At this time in the novel, the count is helping Valentine escape her own murder that would be bestowed upon her by her stepmother. The count is helping a Villefort because it allows him to be closer to the Villeforts and he is saving Valentine for Maximilien. In the quote above the author is explaining how the count is manipulating the whole Villefort household into thinking Valentine is dead. He uses strategic pouring out of substances and placing of objects that will appear as if Valentine had been poisoned. He also gives Valentine a drug that will make her appear dead, however she will in reality be in deep sleep for many days. This calculation of his plan, as well as being in disguise, displays his personality trait of being highly manipulative. With this trait in his personality, he demonstrates that he hold the traits of a byronic hero.


As Edmond is in the disguises of his choice throughout the story, he displays the personality trait of arrogance. This personality trait is displayed in multiple disguises, however it is most displayed when he is the Count of Monte Cristo. Arrogance is one characteristic of a byronic hero, therefore making this the third reason why the character Edmond Dantés may be called a byronic hero.

"Monsieur Beauchamp,' interrupted the count, 'the Count of Monte Cristo is commanded only by the Count of Monte Cristo. I do as I pleases, and, believe me, it's always very well done" (373).

Currently, Monte Cristo is being told by Beauchamp that he must explain himself about his connections between Yanina and a Greek Girl. The count finds this very offensive because he believes he should not have to. The quote above explains how the count feels on regards to who is allowed to command him on what he should and is allowed to do. He clearly states that he is the only person who is allowed to command himself and that this commandment is very well done since it is done by himself. This statement specifically displays his arrogance because it demonstrates that he believes he is more superior and better than others. As this quote displays his arrogance, it clearly demonstrates that Edmond Dantés exhibits an additional characteristic of a byronic hero.

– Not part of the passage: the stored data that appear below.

@[simp] theorem State.startCommand_cfg (op : Byte) (ps : List Byte) : (s.startCommand op ps).cfg = s.cfg := rfl
@[simp] theorem State.startCommand_ctrl (op : Byte) (ps : List Byte) : (s.startCommand op ps).ctrl = s.ctrl := rfl
@[simp] theorem State.startCommand_irqMask (op : Byte) (ps : List Byte) : (s.startCommand op ps).irqMask = s.irqMask := rfl
@[simp] theorem State.startCommand_pfifo (op : Byte) (ps : List Byte) : (s.startCommand op ps).pfifo = s.pfifo := rfl
@[simp] theorem State.startCommand_rfifo (op : Byte) (ps : List Byte) : (s.startCommand op ps).rfifo = s.rfifo := rfl
@[simp] theorem State.startCommand_statP (op : Byte) (ps : List Byte) : (s.startCommand op ps).statP = s.statP := rfl
@[simp] theorem State.startCommand_mode (op : Byte) (ps : List Byte) : (s.startCommand op ps).mode = s.mode := rfl
@[simp] theorem State.startCommand_drive (op : Byte) (ps : List Byte) : (s.startCommand op ps).drive = s.drive := rfl
@[simp] theorem State.startCommand_phase (op : Byte) (ps : List Byte) : (s.startCommand op ps).phase = .executing := rfl
@[simp] theorem State.startCommand_curOp (op : Byte) (ps : List Byte) : (s.startCommand op ps).curOp = op := rfl
@[simp] theorem State.startCommand_curParams (op : Byte) (ps : List Byte) : (s.startCommand op ps).curParams = ps := rfl
@[simp] theorem State.startCommand_queued (op : Byte) (ps : List Byte) : (s.startCommand op ps).queued = s.queued := rfl
@[simp] theorem State.startCommand_cur (op : Byte) (ps : List Byte) : (s.startCommand op ps).cur = s.cur := rfl
@[simp] theorem State.startCommand_target (op : Byte) (ps : List Byte) : (s.startCommand op ps).target = s.target := rfl
@[simp] theorem State.startCommand_setlocPending (op : Byte) (ps : List Byte) : (s.startCommand op ps).setlocPending = s.setlocPending := rfl
@[simp] theorem State.startCommand_seek (op : Byte) (ps : List Byte) : (s.startCommand op ps).seek = s.seek := rfl
@[simp] theorem State.startCommand_xfer (op : Byte) (ps : List Byte) : (s.startCommand op ps).xfer = s.xfer := rfl
@[simp] theorem State.startCommand_lastHdr (op : Byte) (ps : List Byte) : (s.startCommand op ps).lastHdr = s.lastHdr := rfl
@[simp] theorem State.startCommand_filterFile (op : Byte) (ps : List Byte) : (s.startCommand op ps).filterFile = s.filterFile := rfl
@[simp] theorem State.startCommand_filterChannel (op : Byte) (ps : List Byte) : (s.startCommand op ps).filterChannel = s.filterChannel := rfl
@[simp] theorem State.startCommand_muted (op : Byte) (ps : List Byte) : (s.startCommand op ps).muted = s.muted := rfl
@[simp] theorem State.startCommand_reportCount (op : Byte) (ps : List Byte) : (s.startCommand op ps).reportCount = s.reportCount := rfl
@[simp] theorem State.startCommand_latch (op : Byte) (ps : List Byte) : (s.startCommand op ps).latch = s.latch := rfl
@[simp] theorem State.startCommand_cmdGen (op : Byte) (ps : List Byte) : (s.startCommand op ps).cmdGen = s.cmdGen + 1 := rfl
@[simp] theorem State.startCommand_driveGen (op : Byte) (ps : List Byte) : (s.startCommand op ps).driveGen = s.driveGen := rfl
@[simp] theorem State.startCommand_queue (op : Byte) (ps : List Byte) : (s.startCommand op ps).queue = {
      events := s.queue.events ++ [{ due := s.now + s.cfg.tCmd op, seq := s.queue.nextSeq, kind := .cmdExec, gen := s.cmdGen + 1 }]
      nextSeq := s.queue.nextSeq + 1 } := rfl
@[simp] theorem State.startCommand_now (op : Byte) (ps : List Byte) : (s.startCommand op ps).now = s.now := rfl
@[simp] theorem State.startCommand_inputs (op : Byte) (ps : List Byte) : (s.startCommand op ps).inputs = s.inputs := rfl
@[simp] theorem State.startCommand_backend (op : Byte) (ps : List Byte) : (s.startCommand op ps).backend = s.backend := rfl
@[simp] theorem State.startCommand_out (op : Byte) (ps : List Byte) : (s.startCommand op ps).out = s.out := rfl

@[simp] theorem State.returning_cfg (b : Byte) : (s.returning b).cfg = s.cfg := rfl
@[simp] theorem State.returning_ctrl (b : Byte) : (s.returning b).ctrl = s.ctrl := rfl
@[simp] theorem State.returning_irqMask (b : Byte) : (s.returning b).irqMask = s.irqMask := rfl
@[simp] theorem State.returning_pfifo (b : Byte) : (s.returning b).pfifo = s.pfifo := rfl
@[simp] theorem State.returning_rfifo (b : Byte) : (s.returning b).rfifo = s.rfifo := rfl
@[simp] theorem State.returning_statP (b : Byte) : (s.returning b).statP = s.statP := rfl
@[simp] theorem State.returning_mode (b : Byte) : (s.returning b).mode = s.mode := rfl
@[simp] theorem State.returning_drive (b : Byte) : (s.returning b).drive = s.drive := rfl
@[simp] theorem State.returning_phase (b : Byte) : (s.returning b).phase = s.phase := rfl
@[simp] theorem State.returning_curOp (b : Byte) : (s.returning b).curOp = s.curOp := rfl
@[simp] theorem State.returning_curParams (b : Byte) : (s.returning b).curParams = s.curParams := rfl
@[simp] theorem State.returning_queued (b : Byte) : (s.returning b).queued = s.queued := rfl
@[simp] theorem State.returning_cur (b : Byte) : (s.returning b).cur = s.cur := rfl
@[simp] theorem State.returning_target (b : Byte) : (s.returning b).target = s.target := rfl
@[simp] theorem State.returning_setlocPending (b : Byte) : (s.returning b).setlocPending = s.setlocPending := rfl
@[simp] theorem State.returning_seek (b : Byte) : (s.returning b).seek = s.seek := rfl
@[simp] theorem State.returning_xfer (b : Byte) : (s.returning b).xfer = s.xfer := rfl
@[simp] theorem State.returning_lastHdr (b : Byte) : (s.returning b).lastHdr = s.lastHdr := rfl
@[simp] theorem State.returning_filterFile (b : Byte) : (s.returning b).filterFile = s.filterFile := rfl
@[simp] theorem State.returning_filterChannel (b : Byte) : (s.returning b).filterChannel = s.filterChannel := rfl
@[simp] theorem State.returning_muted (b : Byte) : (s.returning b).muted = s.muted := rfl
@[simp] theorem State.returning_reportCount (b : Byte) : (s.returning b).reportCount = s.reportCount := rfl
@[simp] theorem State.returning_latch (b : Byte) : (s.returning b).latch = s.latch := rfl
@[simp] theorem State.returning_cmdGen (b : Byte) : (s.returning b).cmdGen = s.cmdGen := rfl
@[simp] theorem State.returning_driveGen (b : Byte) : (s.returning b).driveGen = s.driveGen := rfl
@[simp] theorem State.returning_queue (b : Byte) : (s.returning b).queue = s.queue := rfl
@[simp] theorem State.returning_now (b : Byte) : (s.returning b).now = s.now := rfl
@[simp] theorem State.returning_inputs (b : Byte) : (s.returning b).inputs = s.inputs := rfl
@[simp] theorem State.returning_backend (b : Byte) : (s.returning b).backend = s.backend := rfl
@[simp] theorem State.returning_out (b : Byte) : (s.returning b).out = { s.out with bus := some b } := rfl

"Duels are fought with the sword or the pistol in France; in the colonies they use the carbine; in Arabia, the dagger. Tell Monsieur de Mocerf that, although I'm the insulted party, in order to be eccentric to the end, I'll leave the choice of weapons to him and that I'll except anything without question, even combat by drawing lots, which is always stupid. With me it's different, however: I'm sure to win" (373).

During this time of the story, the count has been challenged to a duel with Albert. In the quote above the count outlines to Beauchamp that he will allow Albert to select the weapons they will use. His reason for doing so is that he states he is sure to win regardless of the type of weapon. This statement displays his complete arrogance, pertaining to the battle, by implying that he is different then others because he is well trained in everything. This arrogance gives the count a complete confidence and makes the others question if Albert should risk fighting the count. Since this quote displays the arrogance of Edmond, it demonstrates that Dantés has another characteristic of a byronic hero.

Edmond Dantés is a byronic hero because he expressed the characteristics of emotional torture, manipulation, and arrogance. His suffering was ultimately abolished when he waited and hoped, and eventually experienced happiness for the remainder of his life.